2. Labeling the Tables
I’m dubious as to the value proposition here, but you could craft an API call which passes the field names from the file to the API and asks for it to return a descriptive name of the data set. Personally, I would prefer some sort of name based on the filename the table is taken from and the table index if there are multiple tables in the file, as that provides a way to track the table back to its source.

3. Resolving Header Differences
This is a great and underexplored use case for the API, IMO. I actually have several programs I use at my office that do something like this. However, in each case, I’m resolving a sort of one-to-one merge, which may or may not be what your use case requires. In any case, basically, you just pass a prompt like the following to the API.

def semantic_match(list_a, list_b):
    """
    This function finds semantic matches for values in list a in list b.
    It uses GPT-4 to create chat prompts for the matching process.

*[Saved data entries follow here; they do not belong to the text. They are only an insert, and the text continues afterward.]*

-- ==== Sys2Proof/Laws/KeepsPlatform.lean ====
section
/-!
SUPPORT. Loom, engines, clocks, Reed, power and debug: for each operation that answers a state, that it leaves the queue alone and keeps the canonical form of the register cells and of the memories (`Keeps`).
-/
namespace Sys2Proof.Machine

@[simp] theorem keeps_execSpoolZeroFillDone {s t : State} (h : Keeps s t) : ResKeeps s (@execSpoolZeroFillDone t) := by
  unfold execSpoolZeroFillDone
  try dsimp only
  (repeat' (first | split | (refine keeps_forL _ _ (fun x u => ?_) ?_) | (refine keeps_forN _ _ (fun x u => ?_) ?_) | (refine keeps_foldl2 _ (fun x u => ?_) _ _ ?_) | (refine keeps_foldl22 _ (fun x u => ?_) _ _ ?_))) <;> simp (maxDischargeDepth := 60) [h, -List.reduceReplicate]

@[simp] theorem keeps_captureEdge (x0) (x1) {s t : State} (h : Keeps s t) : Keeps s (@captureEdge x0 x1 t) := by
  unfold captureEdge
  simp (maxDischargeDepth := 60) [h]

@[simp] theorem keeps_captureStopped {s t : State} (h : Keeps s t) : Keeps s (@captureStopped t) := by
  unfold captureStopped
  simp (maxDischargeDepth := 60) [h]

@[simp] theorem keeps_captureTake (x0) (x1) (x2) (x3) {s t : State} (h : Keeps s t) : Keeps s (@captureTake x0 x1 x2 x3 t) := by
  unfold captureTake
  simp (maxDischargeDepth := 60) [h]

@[simp] theorem keeps_captureDue (x0) (x1) (x2) {s t : State} (h : Keeps s t) : Keeps s (@captureDue x0 x1 x2 t) := by
  unfold captureDue
  (repeat' split) <;> simp (maxDischargeDepth := 60) [h]

@[simp] theorem keeps_snapAt (x0) (x1) {s t : State} (h : Keeps s t) : Keeps s (@snapAt x0 x1 t) := by
  unfold snapAt
  simp (maxDischargeDepth := 60) [h]

@[simp] theorem keeps_snapRun (x0) {s t : State} (h : Keeps s t) : Keeps s (@snapRun x0 t) := by
  unfold snapRun
  (repeat' split) <;> simp (maxDischargeDepth := 60) [h]

@[simp] theorem keeps_restoreStaged (x0) (x1) (x2) (x3) {s t : State} (h : Keeps s t) : Keeps s (@restoreStaged x0 x1 x2 x3 t) := by
  unfold restoreStaged
  simp (maxDischargeDepth := 60) [h]

@[simp] theorem keeps_controlRestore (x0) (x1) {s t : State} (h : Keeps s t) : Keeps s (@controlRestore x0 x1 t) := by
  unfold controlRestore
  simp (maxDischargeDepth := 60) [h]

@[simp] theorem keeps_restoreBay (x0) (x1) {s t : State} (h : Keeps s t) : Keeps s (@restoreBay x0 x1 t) := by
  unfold restoreBay
  simp (maxDischargeDepth := 60) [h]

@[simp] theorem keeps_restoreBays (x0) (x1) {s t : State} (h : Keeps s t) : Keeps s (@restoreBays x0 x1 t) := by
  unfold restoreBays
  simp (maxDischargeDepth := 60) [h]

@[simp] theorem keeps_restoreUndef (x0) {s t : State} (h : Keeps s t) : Keeps s (@restoreUndef x0 t) := by
  unfold restoreUndef
  simp (maxDischargeDepth := 60) [h]

@[simp] theorem keeps_restRun (c : LCmd) {s t : State} (h : Keeps s t) : Keeps s (restRun c t) := by
  unfold restRun
  split
  · exact keeps_cmdEnd _ _ _ h
  split
  · exact keeps_cmdEnd _ _ _ h
  extract_lets a
  split
  · exact h
  split
  rename_i e0 _ hd s1 h1
  have k1 : Keeps s s1 := keeps_snd3 h1 (keeps_engRead _ _ _ h)
  extract_lets n
  split
  · exact keeps_cmdEnd _ _ _ (keeps_restoreUndef _ k1)
  split
  · exact keeps_cmdEnd _ _ _ k1
  split
  · exact keeps_cmdEnd _ _ _ k1
  split
  rename_i e1 _ tr s2 h2
  have k2 : Keeps s s2 := keeps_snd3 h2 (keeps_engRead _ _ _ k1)
  split
  · exact keeps_cmdEnd _ _ _ (keeps_restoreUndef _ k2)
  split
  · exact keeps_cmdEnd _ _ _ k2
  split
  rename_i e2 _ d s3 h3
  have k3 : Keeps s s3 := keeps_snd3 h3 (keeps_engRead _ _ _ k2)
  split
  · exact keeps_cmdEnd _ _ _ (keeps_restoreUndef _ k3)
  split
  · exact keeps_cmdEnd _ _ _ (keeps_restoreBays _ _ k3)
  · exact keeps_cmdEnd _ _ _ (keeps_restoreUndef _ k3)

@[simp] theorem keeps_readRun (x0) {s t : State} (h : Keeps s t) : Keeps s (@readRun x0 t) := by
  unfold readRun
  (repeat' split) <;> simp (maxDischargeDepth := 60) [h]

@[simp] theorem keeps_updMig (x0) (x1) {s t : State} (h : Keeps s t) : Keeps s (@updMig x0 x1 t) := by
  unfold updMig
  simp (maxDischargeDepth := 60) [h]

@[simp] theorem keeps_migFail (x0) (x1) (x2) {s t : State} (h : Keeps s t) : Keeps s (@migFail x0 x1 x2 t) := by
  unfold migFail
  simp (maxDischargeDepth := 60) [h]

@[simp] theorem keeps_migRun (x0) {s t : State} (h : Keeps s t) : Keeps s (@migRun x0 t) := by
  unfold migRun
  (repeat' split) <;> simp (maxDischargeDepth := 60) [h]

@[simp] theorem keeps_migOrigin (x0) {s t : State} (h : Keeps s t) : Keeps s (@migOrigin x0 t) := by
  unfold migOrigin
  try dsimp only
  (repeat' (first | split | (refine keeps_forL _ _ (fun x u => ?_) ?_) | (refine keeps_forN _ _ (fun x u => ?_) ?_) | (refine keeps_foldl2 _ (fun x u => ?_) _ _ ?_) | (refine keeps_foldl22 _ (fun x u => ?_) _ _ ?_))) <;> simp (maxDischargeDepth := 60) [h, -List.reduceReplicate]

@[simp] theorem keeps_migFreezeAt (x0) (x1) {s t : State} (h : Keeps s t) : Keeps s (@migFreezeAt x0 x1 t) := by
  unfold migFreezeAt
  (repeat' split) <;> simp (maxDischargeDepth := 60) [h]

@[simp] theorem keeps_capturesAt (x0) {s t : State} (h : Keeps s t) : Keeps s (@capturesAt x0 t) := by
  unfold capturesAt
  simp (maxDischargeDepth := 60) [h]

@[simp] theorem keeps_captureDone {s t : State} (h : Keeps s t) : Keeps s (@captureDone t) := by
  unfold captureDone
  try dsimp only
  (repeat' (first | split | (refine keeps_forL _ _ (fun x u => ?_) ?_) | (refine keeps_forN _ _ (fun x u => ?_) ?_) | (refine keeps_foldl2 _ (fun x u => ?_) _ _ ?_) | (refine keeps_foldl22 _ (fun x u => ?_) _ _ ?_))) <;> simp (maxDischargeDepth := 60) [h, -List.reduceReplicate]

@[simp] theorem keeps_execCaptureStreamDone {s t : State} (h : Keeps s t) : ResKeeps s (@execCaptureStreamDone t) := by
  unfold execCaptureStreamDone
  simp (maxDischargeDepth := 60) [h]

    :param list_a: list of values to be matched
    :param list_b: list to be searched for matches
    :return: a dictionary with matched values

    Raises ValueError: If the provided parameters are not lists.
    """

    # Check if parameters are lists
    if not isinstance(list_a, list) or not isinstance(list_b, list):
        raise ValueError('Both parameters must be of list type.')

    # Copy and sort the input lists
    list_a_copy = list_a.copy()
    list_b_copy = list_b.copy()
    list_a_copy.sort()
    list_b_copy.sort()

    # Define the system message
    system_message = ("INSTRUCTION: Match the values from list_a to the values in list_b. "
                      "Return the matched values as a JSON object.\n"
                      "EXAMPLE:\n"
                      "list_a : ['one', 'three', 'six', 'seven']\n"
                      "list_b : [1, 2, 3, 4, 5, 10]\n"
                      "response : {'one':1, 'three':3}\n")

    # Define the user message
    user_prompt = ("PROMPT:\n"
                   f"list_a : {list_a_copy}\n"
                   f"list_b : {list_b_copy}\n"
                   "response : ")

    # Create the chat completion
    response = openai.ChatCompletion.create(
        model="gpt-4",
        messages=[
            {"role": "system", "content": system_message},
            {"role": "user", "content": user_prompt},
        ]
    )

    model_message = response['choices'][0]['message']['content'].replace("'","\"")

    # Parse and return the response as a dictionary
    try:
        matched_dict = json.loads(model_message)
    except json.JSONDecodeError:
        raise ValueError(f'The model did not return a valid JSON response.\nModel Message : {model_message}')

    return matched_dict

This gives you a dict of renames to apply to your list. You will want to print out the results and really audit it, but I’ve found it works very well for my use cases. You also might want to consider passing it a None option as well.

This general concept is called Semantic Matching, meaning we are matching two objects based on them sharing the same meaning, rather than form. It is a task that constantly recurs in workspaces around the world, and I think AI is really promising for solving it.

Thanks very much I will look into this

Let it create a json - give the expected json as an example.
Tell it to only give you json and nothing else is allowed no explanation or anything else.

Or ask it to give you a table structure and a set of inserts for that table.